Space is limited for this children’s workshop, so call 828-295-9099 to register your kids. Participation will cost $10 for BRAHM members and $15 for nonmembers.
Workshop BRAHM events will take place from 3:30-5 p.m. on Jan. 4 and 11. Children can meet back at the museum at 2:45 p.m. to join the lineup for the Snowflake Parade, which will begin at 3 p.m. on Jan. 30.
Jan. 5: Movies at the Museum: Sunny Side of Life (1985), 6 p.m.
This new film series offers guests an experience that’s both entertaining and educational. Watch history unfold during the screening of these interesting documentary films and dive into each subject with scholars and professionals in a Q-and-A session following each month’s movie.
In January, BRAHM will feature Sunny Side of Life, which was directed by Scott Faulkner, Anthony Slone and Jack Wright. The story digs into the spread of old-time Appalachian mountain music from the American south into other parts of the world as the Carter family carried it in the 1920s and ’30s.
“People will get to see films they may not otherwise see in the public. We have also facilitated a Q-and-A discussion period afterwards, and I think it’s really fun for people to have the chance to discuss film topics in an intellectual way,” said Weinstein. “Often we will get somebody who was involved in making the film or who might have particular knowledge about the topic. Audiences can get really engaged with the program.”

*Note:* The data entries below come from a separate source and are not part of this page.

theorem getLsbD_of_sel {req : Byte} {k : Level} (h : sel req = some k) : req.getLsbD k.num = true := by
  rw [sel_eq_find?] at h
  simpa using List.find?_some h

/-- The levels before the one found come before it in `allLevels`, and the search passed over them. -/
theorem getLsbD_false_of_lt_sel {req : Byte} {j k : Level} (h : sel req = some k) (hjk : j.num < k.num) :
    req.getLsbD j.num = false := by
  rw [sel_eq_find?, List.find?_eq_some_iff_append] at h
  obtain ⟨-, before, after, hsplit, hclear⟩ := h
  have hsorted := allLevels_pairwise_num_lt
  have hmem := mem_allLevels j
  rw [hsplit] at hsorted hmem
  obtain ⟨-, hk, -⟩ := List.pairwise_append.1 hsorted
  rcases List.mem_append.1 hmem with hj | hj
  · simpa using hclear j hj
  · rcases List.mem_cons.1 hj with rfl | hj
    · omega
    · have := (List.pairwise_cons.1 hk).1 j hj
      omega

theorem sel_eq_some_iff (req : Byte) (k : Level) :
    sel req = some k ↔
      req.getLsbD k.num = true ∧ ∀ j : Level, j.num < k.num → req.getLsbD j.num = false := by
  refine ⟨fun h => ⟨getLsbD_of_sel h, fun j => getLsbD_false_of_lt_sel h⟩, fun ⟨hset, hleast⟩ => ?_⟩
  cases hsel : sel req with
  | none => simp [(sel_eq_none_iff req).1 hsel k] at hset
  | some j =>
    rcases Nat.lt_trichotomy j.num k.num with hlt | heq | hgt
    · exact absurd (getLsbD_of_sel hsel) (by simp [hleast j hlt])
    · rw [level_num_injective heq]
    · simp [getLsbD_false_of_lt_sel hsel hgt] at hset

/-- Settles O19, by what the search of the levels finds. -/
theorem selectionIsTheLeastSetLevel : Obligations.SelectionIsTheLeastSetLevel :=
  fun req => ⟨sel_eq_none_iff req, rfl, sel_eq_some_iff req⟩

/-! ### The answers of a tick (R154) -/

section Tick

variable {s : State} {k : Level}

theorem exec_arbTick_badArg {a : ArgT} (h : a.mbz ≠ 0) :
    exec (.arbTick a) s = .next (s.answered s.regs 0 .eBadArg) :=
  if_pos ((mbzSet_eq_true_iff _).2 h)

theorem exec_arbTick_linkDown (ready : BitVec 1) (hlink : s.regs.link = false) :
    exec (.arbTick ⟨ready, 0⟩) s = .next (s.answered s.regs 0 .eLinkDown) := by
  simp [exec, execArbTick, mbzSet, refuse_eq, hlink]

theorem exec_arbTick_idle (ready : BitVec 1) (hlink : s.regs.link = true) (hsel : sel s.regs.req = none) :
    exec (.arbTick ⟨ready, 0⟩) s = .next (s.answered s.regs 0 .okIdle) := by
  simp [exec, execArbTick, mbzSet, respond_eq, hlink, hsel]

theorem exec_arbTick_grant (hlink : s.regs.link = true) (hsel : sel s.regs.req = some k) :
    exec (.arbTick ⟨1, 0⟩) s = .next (s.answered (grantRegs s.regs k) (grantWord s.regs k) .ok) := by
  simp [exec, execArbTick, mbzSet, respond_eq, hlink, hsel]

theorem exec_arbTick_drop (hlink : s.regs.link = true) (hsel : sel s.regs.req = some k)
    (honce : s.regs.oneShot k = true) :
    exec (.arbTick ⟨0, 0⟩) s = .next (s.answered (s.regs.clearReq k) (grantWord s.regs k) .txDropped) := by
  simp [exec, execArbTick, mbzSet, respond_eq, hlink, hsel, honce]

theorem exec_arbTick_busy (hlink : s.regs.link = true) (hsel : sel s.regs.req = some k)
    (hretry : s.regs.oneShot k = false) :
    exec (.arbTick ⟨0, 0⟩) s = .next (s.answered s.regs (grantWord s.regs k) .eTxBusy) := by
  simp [exec, execArbTick, mbzSet, refuse_eq, hlink, hsel, hretry]

end Tick

/-- The registers after a grant, register by register. -/
theorem grantRegs_eq (r : Regs) (k : Level) :
    grantRegs r k =
      { r with
        req := clearBit r.req k.num
        awCell := if k = .cellDetail then setBit r.awCell (lowByte r.param3).toNat else r.awCell
        awStatus := if k = .status then setBit r.awStatus (lowByte r.param4).toNat else r.awStatus } := by
  cases k <;> rfl

/-- Settles O20, by the answers of a tick with the least set level as the selected one. -/
theorem arbTickServesTheSelectedLevel : Obligations.ArbTickServesTheSelectedLevel := by
  refine ⟨fun arg => decode_append_of_make rfl rfl, fun s => ⟨fun ready mbz hm => exec_arbTick_badArg hm,
    exec_arbTick_linkDown, fun ready hlink hclear => exec_arbTick_idle ready hlink ((sel_eq_none_iff _).2 hclear), ?_⟩⟩
  rintro k g hlink hset hleast rfl
  have hsel := (sel_eq_some_iff s.regs.req k).2 ⟨hset, hleast⟩
  refine ⟨?_, exec_arbTick_drop hlink hsel, exec_arbTick_busy hlink hsel⟩
  rw [exec_arbTick_grant hlink hsel, grantRegs_eq]
  rfl

/-- A tick keeps the registers, or it is granted or drops the selected level and clears that level's flag alone. -/
theorem arbTick_keeps_or_serves {a : ArgT} {s t : State} (h : exec (.arbTick a) s = .next t) :
    (∃ res st, st ≠ .ok ∧ st ≠ .txDropped ∧ t = s.answered s.regs res st) ∨
    ∃ k r st, a.mbz = 0 ∧ sel s.regs.req = some k ∧ (st = .ok ∨ st = .txDropped) ∧
      r.req = clearBit s.regs.req k.num ∧ (∀ j, r.param j = s.regs.param j) ∧
      t = s.answered r (grantWord s.regs k) st := by
  obtain ⟨ready, mbz⟩ := a
  by_cases hm : mbz = 0
  case neg =>
    cases (exec_arbTick_badArg hm).symm.trans h
    exact .inl ⟨_, _, by decide, by decide, rfl⟩
  subst hm
  cases hlink : s.regs.link with
  | false =>
    cases (exec_arbTick_linkDown ready hlink).symm.trans h
    exact .inl ⟨_, _, by decide, by decide, rfl⟩
  | true =>
    cases hsel : sel s.regs.req with
    | none =>
      cases (exec_arbTick_idle ready hlink hsel).symm.trans h
      exact .inl ⟨_, _, by decide, by decide, rfl⟩
    | some k =>
      obtain rfl | rfl := BitVec.eq_zero_or_eq_one ready
      · cases honce : s.regs.oneShot k with
        | true =>
          cases (exec_arbTick_drop hlink hsel honce).symm.trans h
          exact .inr ⟨k, _, _, rfl, rfl, .inr rfl, rfl, clearReq_param _ _, rfl⟩
        | false =>
          cases (exec_arbTick_busy hlink hsel honce).symm.trans h
          exact .inl ⟨_, _, by decide, by decide, rfl⟩
      · cases (exec_arbTick_grant hlink hsel).symm.trans h
        exact .inr ⟨k, _, _, rfl, rfl, .inl rfl, grantRegs_req _ _, fun j => grantRegs_param _ _ _, rfl⟩

/-! ### The order of service (R141, R162 (b) and (c)) -/

/-- The grant word names its level. -/
theorem grantWord_level_injective {r : Regs} {j k : Level} (h : grantWord r j = grantWord r k) : j = k := by
  have hnum := congrArg BitVec.toNat h
  have hj := (r.param j).isLt
  have hk := (r.param k).isLt
  rw [grantWord_toNat, grantWord_toNat] at hnum
  exact level_num_injective (by omega)

/-- Settles O54: what a tick serves is the selected level, and that is not above the set level `i`. -/
theorem higherLevelIsServedFirst : Obligations.HigherLevelIsServedFirst := by
  intro s t a i j hij hi hj h
  obtain ⟨res, st, hok, hdrop, rfl⟩ | ⟨k, r, st, -, hsel, -, hreq, hparam, rfl⟩ := arbTick_keeps_or_serves h
  · exact ⟨hj, rfl, by simp [hok], by simp [hdrop]⟩
  · have hki : ¬i.num < k.num := fun hlt => by simp [getLsbD_false_of_lt_sel hsel hlt] at hi
    have hjk : j.num ≠ k.num := by omega
    have hword : grantWord s.regs k ≠ grantWord s.regs j := fun e => hjk (by rw [grantWord_level_injective e])
    exact ⟨by simp [hreq, hj, hjk], hparam j, by simp [hword], by simp [hword]⟩

/-- A command that is no tick and clears a flag of a consistent state is `LINK_DOWN` or `SOFT_RESET`: `LINK_UP` writes
`REQ` only with the link down, and then no flag was set (R34 (b)). -/
theorem tick_or_down_or_reset_of_clears {i : Instr} {s t : State} {k : Level} (h : ArbEffect s i t)
    (hs : s.regs.Consistent) (hset : s.regs.req.getLsbD k.num = true) (hclear : t.regs.req.getLsbD k.num = false) :
    (∃ a, i = .arbTick a) ∨ i = .linkDown ⟨0⟩ ∨ i = .softReset ⟨0⟩ := by
  cases h with
  | softReset => exact .inr (.inr rfl)
  | linkDown => exact .inr (.inl rfl)
  | grant | drop => exact .inl ⟨_, rfl⟩
  | same | latch | clrStatus | clrCell | clrModule => simp [hset] at hclear
  | linkUp hdown =>
    obtain ⟨-, hquiet, -⟩ := hs
    obtain ⟨hreq, -⟩ := hquiet hdown
    simp [hreq] at hset

/-- Settles O55: a tick that clears the flag serves its level, which is then the selected one. -/
theorem setFlagIsClearedOnlyByItsOwnService : Obligations.SetFlagIsClearedOnlyByItsOwnService := by
  intro i s t k hs h hset hclear
  obtain ⟨a, rfl⟩ | hother := tick_or_down_or_reset_of_clears (exec_hasArbEffect i s t h) hs hset hclear
  · obtain ⟨res, st, -, -, rfl⟩ | ⟨j, r, st, hm, hsel, hst, hreq, -, rfl⟩ := arbTick_keeps_or_serves h
    · simp [hset] at hclear
    · have hkj : k.num = j.num := by simpa [hreq, hset] using hclear
      obtain rfl := level_num_injective hkj
      obtain ⟨ready, mbz⟩ := a
      obtain rfl : mbz = 0 := hm
      refine .inl ⟨ready, rfl, fun j => getLsbD_false_of_lt_sel hsel, ?_⟩
      obtain rfl | rfl := hst
      · exact .inl rfl
      · exact .inr rfl
  · exact .inr hother

/-! ### The number of set flags (R162 (a) and (d)) -/

theorem pendingCount_eq_zero_iff (req : Byte) : pendingCount req = 0 ↔ ∀ k : Level, req.getLsbD k.num = false := by
  simp [pendingCount, mem_allLevels]

theorem pendingCount_le (req : Byte) : pendingCount req ≤ 7 := List.length_filter_le _ _

/-- The list of set levels loses exactly the one that is cleared. -/
theorem pendingCount_clearBit {req : Byte} {k : Level} (h : req.getLsbD k.num = true) :
    pendingCount (clearBit req k.num) + 1 = pendingCount req := by
  have herase : allLevels.filter (fun j => (clearBit req k.num).getLsbD j.num) =
      (allLevels.filter (fun j => req.getLsbD j.num)).erase k := by
    rw [(allLevels_nodup.filter _).erase_eq_filter, List.filter_filter]
    refine List.filter_congr fun j _ => ?_
    have hnum : j.num = k.num ↔ j = k := ⟨level_num_injective, congrArg _⟩
    rw [getLsbD_clearBit, Bool.and_comm, decide_eq_decide.2 hnum, bne, beq_eq_decide]
  rw [pendingCount, herase]
  exact List.length_erase_add_one (List.mem_filter.2 ⟨mem_allLevels k, h⟩)

/-- With the link up a ready tick takes one request, if there is any, and leaves the link up. -/
theorem exec_readyTick {s : State} (hlink : s.regs.link = true) :
    ∃ t, exec (.arbTick ⟨1, 0⟩) s = .next t ∧ t.regs.link = true ∧ t.pending = s.pending ∧
      pendingCount t.regs.req = pendingCount s.regs.req - 1 := by
  cases hsel : sel s.regs.req with
  | none =>
    have hzero := (pendingCount_eq_zero_iff _).2 ((sel_eq_none_iff _).1 hsel)
    exact ⟨_, exec_arbTick_idle 1 hlink hsel, hlink, rfl, by simp [hzero]⟩
  | some k =>
    have hcount := pendingCount_clearBit (getLsbD_of_sel hsel)
    exact ⟨_, exec_arbTick_grant hlink hsel, by simpa using hlink, rfl, by rw [answered_regs, grantRegs_req]; omega⟩

/-- Settles O52: a set flag makes the count positive, and the tick takes one. -/
theorem tickLowersThePendingCountByOne : Obligations.TickLowersThePendingCountByOne := by
  intro s k hlink hset
  obtain ⟨t, ht, -, -, hcount⟩ := exec_readyTick hlink
  have hpos : pendingCount s.regs.req ≠ 0 := fun h0 => by simp [(pendingCount_eq_zero_iff _).1 h0 k] at hset
  exact ⟨t, ht, by omega⟩

theorem run_succ_of_step {s t : State} (n : Nat) (h : step s = .next t) :
    Host.Core.run Sys2Proof.core (n + 1) s = Host.Core.run Sys2Proof.core n t := by
  have hcore : Sys2Proof.core.step s = .next t := h
  simp only [Host.Core.run, hcore]

/-- `n` ready ticks at the port take up to `n` requests. -/
theorem run_readyTicks (n : Nat) {s : State} {rest : List CmdWord} (hlink : s.regs.link = true)
    (hp : s.pending = List.replicate n 0x2800000001#40 ++ rest) :
    ∃ t : State, Host.Core.run Sys2Proof.core n s = .next t ∧ t.pending = rest ∧
      pendingCount t.regs.req = pendingCount s.regs.req - n := by
  induction n generalizing s with
  | zero => exact ⟨s, rfl, hp, rfl⟩
  | succ n ih =>
    have hdecode : decode 0x2800000001#40 = .ok (.arbTick ⟨1, 0⟩) := rfl
    have hstep := step_of_decode_ok (by rwa [List.replicate_succ, List.cons_append] at hp) hdecode
    obtain ⟨u, hu, hulink, hup, hucount⟩ :=
      exec_readyTick (s := { s with pending := List.replicate n 0x2800000001#40 ++ rest }) hlink
    obtain ⟨t, hrun, htp, htcount⟩ := ih hulink hup
    have hcount : pendingCount t.regs.req = pendingCount s.regs.req - 1 - n := by rw [htcount, hucount]
    exact ⟨t, (run_succ_of_step n (hstep.trans hu)).trans hrun, htp, by omega⟩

Music historian Dr. Gary Boye, a music librarian and professor at Appalachian State University, will lead the discussion that will follow the screening.
“I think this will appeal to people who are interested in the music of the region, and it should be a fun, easy-to-watch film — it’s very accessible,” said Weinstein. “The music of our region is sort of a mixture of Scotch Irish and English influences, but it’s just as much African American influence and Native American influence. That’s the music that sprang up in the mountains and eventually paved the way for country music. It’s uniquely American.”
The Jan. 5 screening will begin at 6 p.m. and is being funded by BRAHM’s Appalachian Culture and Heritage Education Fund. Join the event at $5 for members and students and $7 for nonmembers.
In February, this series will feature Doug Pray’s Art & Copy with the film’s executive producer, Mary Warlick.
Jan. 15: Winter Old-Time Dance, 7:30 p.m.
The Laurel Creek String Band will play some great old-time music and the dances will be called, so no experience is necessary for participation.